В церковь художник изначально практически не ходил, не мог пересилить себя, что на его рабочем месте теперь Богу молятся, и там, где раньше его мастерская была, теперь батюшкина келья определилась. Но время шло, все вокруг менялось, да и возраст заставлял о вечном думать. После очередной, невесть откуда взявшейся болезни, когда скрутило так, что и о батюшке вспомнил, и на икону, от матери оставшуюся, по-иному смотреть начал, зачастил художник к храму. Даже место себе в церкви постоянное определил: за клиросом, в правом церковном углу, где народа поменьше.
Отец Андрей был рад новому прихожанину, а когда тот подошел к нему с предложением «нарисовать» икону Николая Чудотворца, то с радостью согласился, тем более что прихожане ему не раз намекали о существовании местного мастера красок и кисти. Распечатал батюшка на цветном принтере несколько образцов иконы святительской, помог краски купить и даже место в храме для новой иконы определил. После молебна перед началом всякого доброго дела принялся художник за работу и к Покрову труд свой представил.
С гордостью и сознанием четко и в срок выполненного долга внес мастер местного изобразительного искусства большую, в рост написанную икону святителя Николая Чудотворца в храм, установив ее у алтарного иконостаса, сдернул полиэтиленовое покрывало…
Батюшка застыл. Надолго. Слов не было, одни междометия.
На священника прямым, волевым, утверждающим и призывающим взглядом смотрел образ широкоплечего передовика социалистического производства, с необъятной шахтерской грудью и натруженными монументальными руками. Правая — благословляющая длань, больше напоминала указывающий жест к новым свершениям, а левая держала в руках громадный красный том с золотым крестом, на место которого больше напрашивалась надпись: «Моральный кодекс строителя коммунизма».

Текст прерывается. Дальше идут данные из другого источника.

-- ==== Sys2Proof/Machine/Ring.lean ====
section
/-! DEFINITION. The functions on whole ring elements: sum and difference (`42_polynomial.md` rules R131 and R132), the
forward and inverse transforms (R133, R134) and the pairwise product (R135). Each is written on the list of 256
coefficients, as the rule's loop goes over it, and then taken to the slot's array. -/

namespace Sys2Proof.Machine

/-- The 256 entries of an array, index 0 first; a list of another length (no function below makes one) is cut or
filled with zeros (DESIGN CHOICE: assumption 13). -/
def ofCoefs (l : List Coef) : RingElt :=
  ⟨⟨(l ++ List.replicate 256 0#12).take 256⟩, by
    rw [Array.size, List.length_take, List.length_append, List.length_replicate]; omega⟩

/-- `COEF[pa][i] + COEF[pb][i]`, i = 0 to 255 (R131). -/
def ringAdd (f g : RingElt) : RingElt := ofCoefs (List.zipWith maddq f.toList g.toList)

/-- `COEF[pa][i] - COEF[pb][i]`, i = 0 to 255 (R132). -/
def ringSub (f g : RingElt) : RingElt := ofCoefs (List.zipWith msubq f.toList g.toList)

/-- The zero element (R137). -/
def ringZero : RingElt := Vector.replicate 256 0#12

/-- The blocks of one forward layer (R133): `blocks` blocks of `2 * len` coefficients are left, and the next one uses
root `z`. The inner loop over `j` acts on disjoint pairs, so it is the butterfly on the two halves of the block. -/
def nttBlocks (len : Nat) : (blocks z : Nat) → List Coef → List Coef
  | 0, _, _ => []
  | blocks + 1, z, g =>
    let low := g.take len
    let t := ((g.drop len).take len).map (mm (zeta z))
    List.zipWith maddq low t ++ List.zipWith msubq low t ++ nttBlocks len blocks (z + 1) (g.drop (2 * len))

/-- One layer of the forward transform: 128/len blocks, whose roots count up from 128/len (R133, R139). -/
def nttLayer (len : Nat) (g : List Coef) : List Coef := nttBlocks len (128 / len) (128 / len) g

/-- `NTT(f)` of R133: the layers len = 128, 64, 32, 16, 8, 4, 2. -/
def ntt (f : RingElt) : RingElt := ofCoefs ([128, 64, 32, 16, 8, 4, 2].foldl (fun g len => nttLayer len g) f.toList)

/-- The blocks of one inverse layer (R134): `blocks` blocks are left, and the next one uses root `z`, counting down. -/
def inttBlocks (len : Nat) : (blocks z : Nat) → List Coef → List Coef
  | 0, _, _ => []
  | blocks + 1, z, f =>
    let low := f.take len
    let high := (f.drop len).take len
    List.zipWith maddq low high ++ List.zipWith (fun t h => mm (zeta z) (msubq h t)) low high
      ++ inttBlocks len blocks (z - 1) (f.drop (2 * len))

/-- One layer of the inverse transform: 128/len blocks, whose roots count down from 256/len - 1 (R134, R139). -/
def inttLayer (len : Nat) (f : List Coef) : List Coef := inttBlocks len (128 / len) (256 / len - 1) f

/-- `INTT(g)` of R134: the layers len = 2, 4, 8, 16, 32, 64, 128, then the scaling by 128^-1. -/
def intt (g : RingElt) : RingElt :=
  ofCoefs (([2, 4, 8, 16, 32, 64, 128].foldl (fun f len => inttLayer len f) g.toList).map
    fun v => mm v (BitVec.ofNat 12 Config.scale))

/-- The inner three lines of R133's loop, in place on the array `g`: the butterfly on `(g[j], g[j+len])`. -/
def nttStep (z len j : Nat) (g : List Coef) : List Coef :=
  let t := mm (zeta z) (g.getD (j + len) 0#12)
  (g.set (j + len) (msubq (g.getD j 0#12) t)).set j (maddq (g.getD j 0#12) t)

/-- R133's loop as it is printed, with its running `k` and its in-place writes. `ntt` is the same function by whole
blocks; this form is what statements hold it against. -/
def nttLoop (f : List Coef) : List Coef :=
  ([128, 64, 32, 16, 8, 4, 2].foldl (fun (gk : List Coef × Nat) len =>
    (List.range (128 / len)).foldl (fun gk b =>
      ((List.range len).foldl (fun g i => nttStep gk.2 len (2 * len * b + i) g) gk.1, gk.2 + 1)) gk) (f, 1)).1

/-- The inner three lines of R134's loop, in place on the array `f`. -/
def inttStep (z len j : Nat) (f : List Coef) : List Coef :=
  let t := f.getD j 0#12
  (f.set j (maddq t (f.getD (j + len) 0#12))).set (j + len) (mm (zeta z) (msubq (f.getD (j + len) 0#12) t))

/-- R134's loop as it is printed, with its running `k` and its in-place writes, and the final scaling. -/
def inttLoop (g : List Coef) : List Coef :=
  ([2, 4, 8, 16, 32, 64, 128].foldl (fun (fk : List Coef × Nat) len =>
    (List.range (128 / len)).foldl (fun fk b =>
      ((List.range len).foldl (fun f i => inttStep fk.2 len (2 * len * b + i) f) fk.1, fk.2 - 1)) fk) (g, 127)).1.map
    fun v => mm v (BitVec.ofNat 12 Config.scale)

/-- The two coefficients of pair `i` of the product (R135): `(a0 + a1 x)(b0 + b1 x) mod (x^2 - GAMMA(i))`. -/
def pairProduct (i : Nat) (a0 a1 b0 b1 : Coef) : Coef × Coef :=
  (BitVec.ofNat 12 ((a0.toNat * b0.toNat + a1.toNat * b1.toNat * gamma i) % Config.q),
   BitVec.ofNat 12 ((a0.toNat * b1.toNat + a1.toNat * b0.toNat) % Config.q))

/-- The pairs of R135 from pair `i` on. -/
def pairProducts : (i : Nat) → List Coef → List Coef → List Coef
  | i, a0 :: a1 :: f, b0 :: b1 :: g =>
    (pairProduct i a0 a1 b0 b1).1 :: (pairProduct i a0 a1 b0 b1).2 :: pairProducts (i + 1) f g
  | _, _, _ => []

/-- `BASEMUL(f, g)` of R135. -/
def baseMul (f g : RingElt) : RingElt := ofCoefs (pairProducts 0 f.toList g.toList)

/-- Pair `i` of the product by the units of the block, the sequence of Montgomery products that R135 gives. -/
def pairProductDatapath (i : Nat) (a0 a1 b0 b1 : Coef) : Coef × Coef :=
  let u := mm (mm a1 b1) (zeta (64 + i / 2))
  let u := if i % 2 = 1 then msubq 0#12 u else u
  (mm (maddq (mm a0 b0) u) (BitVec.ofNat 12 Config.r2),
   mm (maddq (mm a0 b1) (mm a1 b0)) (BitVec.ofNat 12 Config.r2))

end Sys2Proof.Machine
end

Одежда образа сверкала всеми красками радуги и была выписана тщательно и ярко, именно так, как рисовали на цирковых балаганах и на бумажных гобеленах, висевших по сельским домам в далеких 50-60-х годах века прошлого. Полноту «образа» дополняла подпись над нимбом: «Николай Чюдотворец».
Слов у священника не было. Он не мог их найти еще и потому, что рядом с иконой стоял любующийся своим творением и ожидающий похвалы художник, а невесть откуда приключившиеся две старушки-прихожанки почти хором воскликнули: «Красота-то какая!».
Раскритиковать, отругать и отвергнуть данное «письмо» священник, глядя на гордого «иконописца» и прихожанок, сразу не решился. Лишь, смущаясь, смог вымолвить, что, мол, каноны иконописи нарушены, да цвета яркие и подобраны неверно.
Критику художник и бабушки тотчас отвергли, а силы настоять и сказать категорическое «нет» отец Андрей найти не смог. Да и понимал, что не одобрили бы прихожане его решительной отрицательности. Художник-то свой был, родной, понятный, вместе с ними выросший и живший.
Маялся теперь настоятель с этой «иконой». В кивот не поставишь, в иконостас, тем паче, никак нельзя. Приедет благочинный или Владыка заглянет — неприятностей не оберешься. Вот и переставлял отец Андрей «Николая Чюдотворца» с места на место и спотыкался раз за разом под взглядом, от него исходящим и останавливающим.
Батюшка не торопясь вычитал свое священническое правило, подсыпал угля в котел, поплотнее прикрыл форточки — метель разыгралась не на шутку — и отправился спать. Вставать рано, да и грядущий день рождественский всегда хоть и в приятных заботах проходил, но сил великих требовал.
Мобильный телефон уснуть не дал. Отец Андрей, уверенный, что это очередное поздравление с наступающим праздником, взглянул на дисплей — 22.30, а вместо имени — набор неизвестных цифр. Ответил. Звонили из соседнего, расположенного в трех километрах от храма, умирающего по причине отсутствия работы, небольшого поселка.
— Батюшка, это Сергей, фермер, вы у нас на прошлой неделе младенца крестили, помните?
— Конечно, помню, — ответил священник, — мы с вами еще беседовали после крестин. Что случилось-то?
— Беда, батюшка. Температура под сорок у сыночка нашего, — голос фермера срывался и был настолько тревожным, что тревога эта передалась и священнику.
— Врача вызывайте, — потребовал отец Андрей, но, взглянув на забитое снаружи мокрым снегом окно, понял, что совет этот невыполним. В балке под горой усадьба фермерская располагалась — оттуда и без снега, в дни дождливые на машине выехать было проблемой, а сейчас, когда бушевало снежное и гололедное ненастье, ни о какой машине и речи быть не могло.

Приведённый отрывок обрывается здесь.